New York City police are investigating a possible jihadist motive behind the throwing of a homemade explosive device outside the official residence of Mayor Zohran Mamdani. The failed attack occurred on Saturday following an Islamophobic protest organized by a well-known far-right agitator, which was met by a larger counter-protest. No one was injured, but the FBI is now investigating whether the incident may have been inspired by the tactics of the Islamic State (ISIS). Federal prosecutors are expected to unveil charges against the two people arrested for throwing the device at protesters attending a far-right rally in the vicinity of Gracie Mansion, the official residence of the mayor of New York City.
New York Police Department (NYPD) Commissioner Jessica Tisch reported Monday that three explosive devices were found at the scene, including one discovered inside a vehicle the following day, which showed no traces of explosives. Tisch stated at a press conference that the device thrown near Mamdani’s residence was “not a hoax device or a smoke bomb. It is, in fact, an improvised explosive device that could have caused serious injury or death.”
According to the commissioner, analysis of one of the two improvised explosive devices (IEDs) found after the far-right protest revealed that it contained TATP, acetone peroxide, “a dangerous and highly volatile homemade explosive that has been used in IED attacks around the world.” One of these devices was thrown outside Gracie Mansion, Mamdani’s official residence. The mayor was not in the building at the time.
The Islamophobic demonstration was organized by Jack Lang, a well-known far-right figure who has also led protests in Minneapolis. The event was advertised under the slogan “Stop the Islamic takeover of New York City,” alluding to the mayor’s religion. The climate of intimidation against Mamdani has been escalating. The mayor had been the target of racist and Islamophobic insults just days earlier from Sid Rosenberg, a well-known radio host affiliated with the most extreme wing of the Republican Party. Rosenberg, who is Jewish, viciously attacked Mamdani after he spoke out against the war in Iran, calling him an “America hating, Jew hating, Radical Islam cockroach.”
The mayor, who participated in the police chief’s press conference on Monday to discuss the incident, agreed that the devices found “were intended to injure, maim, or worse.” This is the first time in nine years that a homemade explosive device has been used in an attack in New York City. Two men, both from Pennsylvania, were arrested Saturday in connection with the incident. They will be tried in federal court in Manhattan on terrorism charges.
The sequence of events on Saturday is, however, confusing. Lang, who usually dresses in military attire, appeared with a goat and about 20 followers, who wore hats with the American flag and sweatshirts emblazoned with the word “freedom.” As the meager march progressed, tensions rose with the arrival of about 100 counter-protesters. Toward the end of the protest, a man set fire to a small black object and threw it onto the sidewalk in front of the mayor’s residence. Police quickly arrested him and an accomplice, as smoke was billowing from the device.

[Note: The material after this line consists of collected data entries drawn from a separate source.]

-- ==== Sys2Proof/Laws/Prims.lean ====
section
/-! SUPPORT. One spec lemma per line primitive (R131 to R135): what it plays, and what it comes to when it is done. -/

namespace Sys2Proof.Machine

/-- The state after one completed primitive: its event, its count, the peripheral. -/
def State.afterPrim (s : State) (e : Event) (p : Periph) : State :=
  { s with prims := s.prims + 1, trace := s.trace ++ [e], periph := p }

/-- Only `Set` events of `CE` and rising edges concern a peripheral. -/
@[simp] theorem Periph.observe_cfg (l : Line) (d : Dir) (io ce : LineState) (p : Periph) :
    Periph.observe (.cfg l d) io ce p = .ok p := by cases p <;> rfl

@[simp] theorem Periph.observe_delay (d : BitVec 16) (io ce : LineState) (p : Periph) :
    Periph.observe (.delay d) io ce p = .ok p := by cases p <;> rfl

@[simp] theorem Periph.observe_io (b : Level) (io ce : LineState) (p : Periph) :
    Periph.observe (.set .io b) io ce p = .ok p := by cases p <;> rfl

@[simp] theorem Periph.observe_fall (io ce : LineState) (p : Periph) :
    Periph.observe (.set .clk false) io ce p = .ok p := by cases p <;> rfl

@[simp] theorem Periph.observe_unbound (e : Event) (io ce : LineState) :
    Periph.observe e io ce .unbound = .ok .unbound := rfl

@[simp] theorem Periph.observe_oracle (e : Event) (io ce : LineState) (o : Oracle) :
    Periph.observe e io ce (.oracle o) = .ok (.oracle o) := rfl

/-- A peripheral that refuses nothing is changed by no event but a sample. -/
theorem Periph.observe_of_refusesNothing {p : Periph} (h : p.refusesNothing = true) (e : Event) (io ce : LineState) :
    Periph.observe e io ce p = .ok p := by
  cases p with
  | unbound => rfl
  | store q => cases h
  | oracle o => rfl

theorem betweenFrames_of_refusesNothing {p : Periph} (h : p.refusesNothing = true) : betweenFrames p = true := by
  cases p with
  | unbound => rfl
  | store q => cases h
  | oracle o => rfl

theorem Periph.observe_lower (io ce : LineState) (p : Periph) :
    Periph.observe (.set .ce false) io ce p =
      if betweenFrames p then .ok p else .error .periphFrameCut := by
  cases p with
  | unbound => rfl
  | store q =>
    by_cases h : q.n = 0 ∨ q.n = 16
    · simp [Periph.observe, PStore.observe, betweenFrames, h]
    · simp [Periph.observe, PStore.observe, betweenFrames, h]
  | oracle o => rfl

/-! ### `Cfg` -/

/-- The state after `Cfg(l, out)`. -/
def State.cfgOut (s : State) (l : Line) : State :=
  { s.withLine l { mode := .out, level := Config.freeLevel s.draws s.trace } with
    prims := s.prims + 1, trace := s.trace ++ [.cfg l .out], draws := s.draws + 1 }

/-- The state after `Cfg(l, in)`. -/
def State.cfgIn (s : State) (l : Line) : State :=
  { s.withLine l { mode := .inp, level := (s.line l).level } with
    prims := s.prims + 1, trace := s.trace ++ [.cfg l .inp] }

theorem cfgLine_out (l : Line) (s : State) :
    cfgLine l .out s = attempt (some l) .configureLine s fun _ => .done () (s.cfgOut l) := by
  cases l <;> simp [cfgLine, attempt, emit, State.cfgOut, State.withLine]

theorem cfgLine_in (l : Line) (s : State) :
    cfgLine l .inp s = attempt (some l) .configureLine s fun _ => .done () (s.cfgIn l) := by
  cases l <;> simp [cfgLine, attempt, emit, State.cfgIn, State.withLine, State.line]

theorem cfgOut_plays (l : Line) (s : State) : Plays s (cfgLine l .out s) [.cfg l .out] () (s.cfgOut l) := by
  rw [cfgLine_out]
  exact Plays.attempt rfl rfl rfl (by simp [State.cfgOut]) rfl

theorem cfgIn_plays (l : Line) (s : State) : Plays s (cfgLine l .inp s) [.cfg l .inp] () (s.cfgIn l) := by
  rw [cfgLine_in]
  exact Plays.attempt rfl rfl rfl (by simp [State.cfgIn]) rfl

/-- Inversion of an attempt that is done. -/
theorem attempt_eq_done {α : Type} {l : Option Line} {p : Primitive} {s : State} {body : State → Run α} {a : α}
    {t : State} (h : attempt l p s body = .done a t) :
    faultsNow s = false ∧ body { s with prims := s.prims + 1 } = .done a t := by
  unfold attempt at h
  split at h
  · cases h
  · exact ⟨by simpa using ‹¬faultsNow s = true›, h⟩

theorem cfgOut_done {l : Line} {s t : State} {u : Unit} (h : cfgLine l .out s = .done u t) : t = s.cfgOut l := by
  rw [cfgLine_out] at h
  simpa using (attempt_eq_done h).2.symm

theorem cfgIn_done {l : Line} {s t : State} {u : Unit} (h : cfgLine l .inp s = .done u t) : t = s.cfgIn l := by
  rw [cfgLine_in] at h
  simpa using (attempt_eq_done h).2.symm

/-! ### `Set` -/

/-- The state after `Set(l, b)` with peripheral `p`. -/
def State.setTo (s : State) (l : Line) (b : Level) (p : Periph) : State :=
  { s.withLine l { mode := (s.line l).mode, level := b } with
    prims := s.prims + 1, trace := s.trace ++ [.set l b], periph := p }

theorem setLine_eq (l : Line) (b : Level) (s : State) :
    setLine l b s = attempt (some l) (setPrimitive b) s fun _ =>
      match Periph.observe (.set l b) s.io s.ce s.periph with
      | .ok p => .done () (s.setTo l b p)
      | .error r => .refused r := by
  simp only [setLine, attempt, emit]
  split
  · rfl
  · cases Periph.observe (.set l b) s.io s.ce s.periph with
    | ok p => cases l <;> rfl
    | error r => rfl

theorem setLine_plays {l : Line} {b : Level} {s : State} {p : Periph}
    (h : Periph.observe (.set l b) s.io s.ce s.periph = .ok p) :
    Plays s (setLine l b s) [.set l b] () (s.setTo l b p) := by
  rw [setLine_eq, h]
  exact Plays.attempt rfl rfl rfl (by simp [State.setTo]) rfl

theorem setLine_refused {l : Line} {b : Level} {s : State} {r : Refusal} (hf : faultFree s 1)
    (h : Periph.observe (.set l b) s.io s.ce s.periph = .error r) : setLine l b s = .refused r := by
  simp [setLine_eq, h, attempt, faultsNow_eq_false hf]

theorem setLine_done {l : Line} {b : Level} {s t : State} {u : Unit} (h : setLine l b s = .done u t) :
    ∃ p, Periph.observe (.set l b) s.io s.ce s.periph = .ok p ∧ t = s.setTo l b p := by
  rw [setLine_eq] at h
  have := (attempt_eq_done h).2
  cases ho : Periph.observe (.set l b) s.io s.ce s.periph with
  | ok p => rw [ho] at this; exact ⟨p, rfl, by simpa using this.symm⟩
  | error r => rw [ho] at this; cases this

/-! ### `Delay` -/

/-- The state after `Delay(d)`. -/
def State.slept (s : State) (d : BitVec 16) : State :=
  { s with tmr := 0, prims := s.prims + 1, trace := s.trace ++ [.delay d] }

theorem sleepMicros_eq (d : BitVec 16) (s : State) :
    sleepMicros d s = attempt none .sleepMicros s fun _ => .done () (s.slept d) := by
  simp [sleepMicros, attempt, emit, State.slept]

theorem sleep_plays (d : BitVec 16) (s : State) : Plays s (sleepMicros d s) [.delay d] () (s.slept d) := by
  rw [sleepMicros_eq]
  exact Plays.attempt rfl rfl rfl rfl rfl

theorem sleep_done {d : BitVec 16} {s t : State} {u : Unit} (h : sleepMicros d s = .done u t) : t = s.slept d := by
  rw [sleepMicros_eq] at h
  simpa using (attempt_eq_done h).2.symm

/-! ### `Sample` -/

/-- The state after `Sample(l) = b`, with peripheral `p` and `n` draws made. -/
def State.sampled (s : State) (l : Line) (b : Level) (p : Periph) (n : Nat) : State :=
  { s with periph := p, draws := s.draws + n, prims := s.prims + 1, trace := s.trace ++ [.sample l b] }

/-- What the peripheral answers to a sample taken now. -/
def State.sampleNow (s : State) : Except Refusal (Level × Periph × Nat) :=
  Periph.sample (Config.freeSample s.draws s.trace) s.trace s.io s.ce s.periph

theorem State.sampleNow_unbound {s : State} (h : s.periph = .unbound) :
    s.sampleNow = .ok (Config.freeSample s.draws s.trace, .unbound, 1) := by
  simp [State.sampleNow, Periph.sample, h]

theorem State.sampleNow_store {s : State} {p : PStore} (h : s.periph = .store p) :
    s.sampleNow =
      match PStore.answer s.io s.ce p with
      | .ok b => .ok (b, .store p, 0)
      | .error r => .error r :=
  congrArg (Periph.sample (Config.freeSample s.draws s.trace) s.trace s.io s.ce) h

theorem State.sampleNow_oracle {s : State} {o : Oracle} (h : s.periph = .oracle o) :
    s.sampleNow =
      match o.answer s.trace with
      | some (b, o') => .ok (b, .oracle o', 0)
      | none => .ok (Config.freeSample s.draws s.trace, .oracle o, 1) :=
  congrArg (Periph.sample (Config.freeSample s.draws s.trace) s.trace s.io s.ce) h

/-- A peripheral that refuses nothing answers every sample, with at most one draw, and refuses nothing afterwards; with
none bound the answer is a draw. -/
theorem State.sampleNow_of_refusesNothing {s : State} (h : s.periph.refusesNothing = true) :
    ∃ b p n, s.sampleNow = .ok (b, p, n) ∧ p.refusesNothing = true ∧ n ≤ 1 ∧
      (s.periph = .unbound → p = .unbound ∧ n = 1) := by
  cases hp : s.periph with
  | unbound => exact ⟨_, _, _, State.sampleNow_unbound hp, rfl, Nat.le_refl 1, fun _ => ⟨rfl, rfl⟩⟩
  | store q => rw [hp] at h; cases h
  | oracle o =>
    rw [State.sampleNow_oracle hp]
    cases o.answer s.trace with
    | some x => exact ⟨_, _, _, rfl, rfl, Nat.zero_le 1, fun e => by cases e⟩
    | none => exact ⟨_, _, _, rfl, rfl, Nat.le_refl 1, fun e => by cases e⟩

/-- An oracle made from a function answers as the function does after a listed trace, and stays the same. -/
theorem Oracle.answer_ofFunction {f : List Event → Level} {ts : List (List Event)} {t : List Event} (h : t ∈ ts) :
    (Oracle.ofFunction f ts).answer t = some (f t, Oracle.ofFunction f ts) := by
  have key : (ts.map fun t => (t, f t)).lookup t = some (f t) := by
    induction ts with
    | nil => cases h
    | cons u ts ih =>
      simp only [List.map_cons, List.lookup_cons]
      by_cases hu : t = u
      · simp [hu]
      · rw [beq_eq_false_iff_ne.2 hu]
        exact ih ((List.mem_cons.1 h).resolve_left hu)
  simp only [Oracle.answer, Oracle.ofFunction, key]

theorem sampleLine_eq (l : Line) (s : State) :
    sampleLine l s = attempt (some l) .readLevel s fun _ =>
      match s.sampleNow with
      | .ok (b, p, n) => .done b (s.sampled l b p n)
      | .error r => .refused r := rfl

theorem sample_plays (l : Line) {s : State} {b : Level} {p : Periph} {n : Nat} (h : s.sampleNow = .ok (b, p, n)) :
    Plays s (sampleLine l s) [.sample l b] b (s.sampled l b p n) := by
  rw [sampleLine_eq, h]
  exact Plays.attempt rfl rfl rfl rfl rfl

theorem sample_refused (l : Line) {s : State} {r : Refusal} (hf : faultFree s 1) (h : s.sampleNow = .error r) :
    sampleLine l s = .refused r := by
  simp [sampleLine_eq, h, attempt, faultsNow_eq_false hf]

theorem sample_done {l : Line} {s t : State} {b : Level} (h : sampleLine l s = .done b t) :
    ∃ p n, s.sampleNow = .ok (b, p, n) ∧ t = s.sampled l b p n := by
  rw [sampleLine_eq] at h
  have h2 := (attempt_eq_done h).2
  cases hs : s.sampleNow with
  | ok x =>
    obtain ⟨c, p, n⟩ := x
    simp only [hs, Run.done.injEq] at h2
    obtain ⟨rfl, rfl⟩ := h2
    exact ⟨p, n, rfl, rfl⟩
  | error r => simp [hs] at h2

end Sys2Proof.Machine
end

In total, six people were arrested, including the two men, aged 18 and 19, who were brought before a judge. Both are of Muslim origin and told police that their motivation for the attack was Lang’s disrespect towards Muslims. It is unknown whether the young men had any direct contact with ISIS, although sources close to the investigation maintain that one of them confessed to having watched videos of the jihadist group online.

ISIS no longer controls significant territory in the Middle East as it once did in the so-called caliphate it established between Syria and Iraq, but its message continues to resonate online, as well as in local satellite groups of the organization. Many of the jihadist attacks perpetrated worldwide in recent years have been inspired by ISIS, but the perpetrators acted independently, as lone wolves radicalized by online propaganda. The terrorists who carry out these attacks rarely have any contact with the group.